REQUIRED ACTION
Copy, exactly and without additions, every line in the records below from the one holding "unfold State.losePort" through the one holding "(State.portSafe_keeps ..); on_goal 1 => decide)", both ends included.

INPUT MATERIAL

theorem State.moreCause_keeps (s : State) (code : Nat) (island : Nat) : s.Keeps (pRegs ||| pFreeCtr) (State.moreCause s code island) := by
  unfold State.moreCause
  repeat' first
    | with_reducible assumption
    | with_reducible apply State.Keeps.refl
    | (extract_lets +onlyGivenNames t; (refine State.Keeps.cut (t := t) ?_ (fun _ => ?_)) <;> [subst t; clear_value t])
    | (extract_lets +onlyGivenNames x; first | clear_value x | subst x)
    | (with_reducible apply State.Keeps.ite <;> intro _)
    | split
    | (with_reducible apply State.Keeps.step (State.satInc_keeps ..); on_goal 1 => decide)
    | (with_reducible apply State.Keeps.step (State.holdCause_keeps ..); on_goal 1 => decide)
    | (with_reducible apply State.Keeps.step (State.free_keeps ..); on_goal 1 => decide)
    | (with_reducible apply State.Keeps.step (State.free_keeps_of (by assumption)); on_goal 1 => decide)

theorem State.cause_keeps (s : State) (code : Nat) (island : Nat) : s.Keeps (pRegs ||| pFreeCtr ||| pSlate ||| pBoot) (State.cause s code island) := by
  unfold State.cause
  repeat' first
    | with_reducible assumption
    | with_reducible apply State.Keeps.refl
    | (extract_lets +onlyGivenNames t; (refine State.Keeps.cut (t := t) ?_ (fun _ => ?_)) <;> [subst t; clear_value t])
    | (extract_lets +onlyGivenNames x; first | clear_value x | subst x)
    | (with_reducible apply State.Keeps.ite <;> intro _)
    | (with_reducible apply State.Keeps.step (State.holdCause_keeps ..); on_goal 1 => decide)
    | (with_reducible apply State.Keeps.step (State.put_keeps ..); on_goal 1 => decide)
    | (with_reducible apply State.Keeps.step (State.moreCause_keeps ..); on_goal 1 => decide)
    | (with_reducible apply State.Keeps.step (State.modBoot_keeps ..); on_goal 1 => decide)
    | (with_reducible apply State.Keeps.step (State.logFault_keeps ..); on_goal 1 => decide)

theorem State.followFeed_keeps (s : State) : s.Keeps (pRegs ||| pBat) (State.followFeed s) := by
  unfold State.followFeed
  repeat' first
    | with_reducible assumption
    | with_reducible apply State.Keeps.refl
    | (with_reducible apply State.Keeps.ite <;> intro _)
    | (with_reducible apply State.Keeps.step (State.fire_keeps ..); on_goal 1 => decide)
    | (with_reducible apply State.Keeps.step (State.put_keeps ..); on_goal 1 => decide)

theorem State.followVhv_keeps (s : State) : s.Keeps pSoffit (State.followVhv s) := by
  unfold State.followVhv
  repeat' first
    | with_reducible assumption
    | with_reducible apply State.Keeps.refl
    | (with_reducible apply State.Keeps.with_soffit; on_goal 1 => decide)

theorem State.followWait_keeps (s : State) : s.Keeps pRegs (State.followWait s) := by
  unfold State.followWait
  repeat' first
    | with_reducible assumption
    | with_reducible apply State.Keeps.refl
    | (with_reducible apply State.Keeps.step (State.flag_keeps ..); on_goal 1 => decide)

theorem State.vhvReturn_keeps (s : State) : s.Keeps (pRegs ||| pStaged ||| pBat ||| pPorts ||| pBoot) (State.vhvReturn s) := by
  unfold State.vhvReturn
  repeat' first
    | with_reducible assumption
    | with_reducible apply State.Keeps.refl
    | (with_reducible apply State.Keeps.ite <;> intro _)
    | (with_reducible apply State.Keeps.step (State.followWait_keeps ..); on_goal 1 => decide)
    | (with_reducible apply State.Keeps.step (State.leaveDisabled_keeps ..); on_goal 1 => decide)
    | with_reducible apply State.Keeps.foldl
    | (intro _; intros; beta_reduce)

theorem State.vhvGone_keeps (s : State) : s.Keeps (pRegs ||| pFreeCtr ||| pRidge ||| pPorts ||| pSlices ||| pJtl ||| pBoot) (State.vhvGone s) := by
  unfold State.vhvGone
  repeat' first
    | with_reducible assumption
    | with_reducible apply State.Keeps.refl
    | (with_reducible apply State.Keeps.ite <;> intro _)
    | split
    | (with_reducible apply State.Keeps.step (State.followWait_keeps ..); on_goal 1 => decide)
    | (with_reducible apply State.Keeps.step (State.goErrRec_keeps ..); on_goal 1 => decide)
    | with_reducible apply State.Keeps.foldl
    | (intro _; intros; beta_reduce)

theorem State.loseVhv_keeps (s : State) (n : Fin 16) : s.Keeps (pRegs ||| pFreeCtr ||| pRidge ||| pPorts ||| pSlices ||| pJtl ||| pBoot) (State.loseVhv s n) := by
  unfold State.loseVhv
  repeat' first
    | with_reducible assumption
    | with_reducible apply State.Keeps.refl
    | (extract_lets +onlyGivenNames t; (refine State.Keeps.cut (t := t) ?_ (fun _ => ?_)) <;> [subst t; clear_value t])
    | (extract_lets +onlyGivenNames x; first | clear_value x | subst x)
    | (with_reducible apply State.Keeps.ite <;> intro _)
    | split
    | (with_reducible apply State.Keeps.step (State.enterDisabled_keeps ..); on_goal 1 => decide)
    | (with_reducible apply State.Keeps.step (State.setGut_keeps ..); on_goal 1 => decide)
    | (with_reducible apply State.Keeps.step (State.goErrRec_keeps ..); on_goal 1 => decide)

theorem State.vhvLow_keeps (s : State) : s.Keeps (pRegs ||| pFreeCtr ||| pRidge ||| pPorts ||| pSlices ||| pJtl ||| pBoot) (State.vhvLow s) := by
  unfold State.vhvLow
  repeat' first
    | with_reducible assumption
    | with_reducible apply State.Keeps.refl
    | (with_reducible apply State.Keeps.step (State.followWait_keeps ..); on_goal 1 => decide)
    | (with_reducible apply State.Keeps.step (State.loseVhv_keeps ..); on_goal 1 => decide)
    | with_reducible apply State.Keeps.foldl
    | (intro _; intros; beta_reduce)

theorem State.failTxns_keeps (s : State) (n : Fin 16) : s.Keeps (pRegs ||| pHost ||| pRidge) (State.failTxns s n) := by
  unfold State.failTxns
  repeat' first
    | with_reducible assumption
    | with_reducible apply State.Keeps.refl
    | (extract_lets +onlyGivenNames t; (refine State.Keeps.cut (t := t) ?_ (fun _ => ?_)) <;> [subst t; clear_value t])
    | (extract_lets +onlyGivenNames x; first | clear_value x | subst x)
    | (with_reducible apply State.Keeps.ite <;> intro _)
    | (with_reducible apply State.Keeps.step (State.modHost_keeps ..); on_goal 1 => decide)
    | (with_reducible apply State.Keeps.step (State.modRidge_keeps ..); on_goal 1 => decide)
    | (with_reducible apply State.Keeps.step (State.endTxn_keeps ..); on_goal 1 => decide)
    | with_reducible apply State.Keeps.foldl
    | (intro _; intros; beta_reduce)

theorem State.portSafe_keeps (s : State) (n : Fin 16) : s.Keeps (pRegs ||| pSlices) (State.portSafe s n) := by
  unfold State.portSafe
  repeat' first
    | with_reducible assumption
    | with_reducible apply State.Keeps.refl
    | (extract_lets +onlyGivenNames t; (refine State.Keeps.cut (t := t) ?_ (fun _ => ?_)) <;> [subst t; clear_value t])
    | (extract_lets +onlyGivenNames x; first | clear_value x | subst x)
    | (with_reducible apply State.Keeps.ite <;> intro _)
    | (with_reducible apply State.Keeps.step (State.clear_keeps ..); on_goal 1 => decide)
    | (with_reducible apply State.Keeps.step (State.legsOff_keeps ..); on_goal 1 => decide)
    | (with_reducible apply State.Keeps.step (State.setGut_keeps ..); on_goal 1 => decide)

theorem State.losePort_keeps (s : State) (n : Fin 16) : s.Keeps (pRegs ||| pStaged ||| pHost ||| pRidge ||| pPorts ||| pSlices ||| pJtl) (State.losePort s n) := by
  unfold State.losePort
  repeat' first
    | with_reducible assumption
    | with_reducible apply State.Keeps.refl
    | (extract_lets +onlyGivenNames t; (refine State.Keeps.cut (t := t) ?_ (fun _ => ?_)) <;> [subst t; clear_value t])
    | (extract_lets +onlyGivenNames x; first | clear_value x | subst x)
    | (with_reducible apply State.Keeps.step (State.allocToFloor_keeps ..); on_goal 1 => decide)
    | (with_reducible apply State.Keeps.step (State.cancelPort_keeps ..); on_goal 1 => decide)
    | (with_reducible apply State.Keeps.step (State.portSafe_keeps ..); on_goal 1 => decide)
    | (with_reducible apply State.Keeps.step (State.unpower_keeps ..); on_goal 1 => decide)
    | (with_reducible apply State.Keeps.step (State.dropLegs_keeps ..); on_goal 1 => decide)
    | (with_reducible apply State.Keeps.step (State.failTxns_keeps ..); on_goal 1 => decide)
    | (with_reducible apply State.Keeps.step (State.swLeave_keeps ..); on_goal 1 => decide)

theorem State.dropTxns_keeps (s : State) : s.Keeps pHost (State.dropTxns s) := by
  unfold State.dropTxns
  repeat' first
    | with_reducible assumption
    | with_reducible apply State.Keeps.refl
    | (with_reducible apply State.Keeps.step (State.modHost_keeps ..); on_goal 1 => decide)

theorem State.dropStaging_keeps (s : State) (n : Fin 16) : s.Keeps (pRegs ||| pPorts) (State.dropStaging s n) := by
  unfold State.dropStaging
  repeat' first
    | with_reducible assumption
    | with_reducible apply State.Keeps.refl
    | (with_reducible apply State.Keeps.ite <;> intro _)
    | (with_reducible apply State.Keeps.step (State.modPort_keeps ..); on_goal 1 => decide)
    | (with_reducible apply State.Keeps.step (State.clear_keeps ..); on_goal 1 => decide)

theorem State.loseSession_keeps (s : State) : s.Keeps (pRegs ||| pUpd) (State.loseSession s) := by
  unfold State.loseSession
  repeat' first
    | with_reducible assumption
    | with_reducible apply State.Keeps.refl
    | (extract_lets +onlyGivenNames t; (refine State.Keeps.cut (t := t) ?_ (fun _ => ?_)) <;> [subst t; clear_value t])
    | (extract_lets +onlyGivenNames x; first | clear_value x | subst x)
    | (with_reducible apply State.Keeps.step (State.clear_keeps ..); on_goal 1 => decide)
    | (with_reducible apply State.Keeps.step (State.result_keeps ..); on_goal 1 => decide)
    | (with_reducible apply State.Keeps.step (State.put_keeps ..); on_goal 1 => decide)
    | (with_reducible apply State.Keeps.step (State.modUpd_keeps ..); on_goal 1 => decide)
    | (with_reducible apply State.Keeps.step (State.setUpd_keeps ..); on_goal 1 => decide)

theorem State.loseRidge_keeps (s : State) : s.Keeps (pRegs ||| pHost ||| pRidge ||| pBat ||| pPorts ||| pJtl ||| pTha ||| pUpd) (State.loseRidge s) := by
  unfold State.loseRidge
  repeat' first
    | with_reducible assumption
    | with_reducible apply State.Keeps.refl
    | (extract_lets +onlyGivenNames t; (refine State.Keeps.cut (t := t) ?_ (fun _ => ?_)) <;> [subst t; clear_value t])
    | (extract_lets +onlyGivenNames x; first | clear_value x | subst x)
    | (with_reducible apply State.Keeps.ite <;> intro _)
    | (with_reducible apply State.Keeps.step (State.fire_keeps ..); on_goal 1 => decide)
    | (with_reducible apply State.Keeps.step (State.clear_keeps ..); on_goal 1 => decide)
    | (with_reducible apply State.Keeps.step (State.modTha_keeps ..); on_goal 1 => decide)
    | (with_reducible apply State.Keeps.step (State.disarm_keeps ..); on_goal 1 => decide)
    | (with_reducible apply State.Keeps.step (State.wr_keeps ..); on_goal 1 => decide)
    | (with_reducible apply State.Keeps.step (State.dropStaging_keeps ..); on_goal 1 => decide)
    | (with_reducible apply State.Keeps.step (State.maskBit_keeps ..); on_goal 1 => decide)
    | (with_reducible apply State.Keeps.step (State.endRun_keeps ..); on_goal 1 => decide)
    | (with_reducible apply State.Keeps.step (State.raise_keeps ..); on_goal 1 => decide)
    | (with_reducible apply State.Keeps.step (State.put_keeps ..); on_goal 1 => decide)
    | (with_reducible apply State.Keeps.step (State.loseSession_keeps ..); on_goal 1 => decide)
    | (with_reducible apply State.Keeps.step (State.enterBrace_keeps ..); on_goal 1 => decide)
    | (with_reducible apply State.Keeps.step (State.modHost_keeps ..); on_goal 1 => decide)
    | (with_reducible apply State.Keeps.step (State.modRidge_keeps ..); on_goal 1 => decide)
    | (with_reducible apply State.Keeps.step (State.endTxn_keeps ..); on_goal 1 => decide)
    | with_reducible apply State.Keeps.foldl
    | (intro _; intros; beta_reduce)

RESPONSE BELOW
  unfold State.losePort
  repeat' first
    | with_reducible assumption
    | with_reducible apply State.Keeps.refl
    | (extract_lets +onlyGivenNames t; (refine State.Keeps.cut (t := t) ?_ (fun _ => ?_)) <;> [subst t; clear_value t])
    | (extract_lets +onlyGivenNames x; first | clear_value x | subst x)
    | (with_reducible apply State.Keeps.step (State.allocToFloor_keeps ..); on_goal 1 => decide)
    | (with_reducible apply State.Keeps.step (State.cancelPort_keeps ..); on_goal 1 => decide)
    | (with_reducible apply State.Keeps.step (State.portSafe_keeps ..); on_goal 1 => decide)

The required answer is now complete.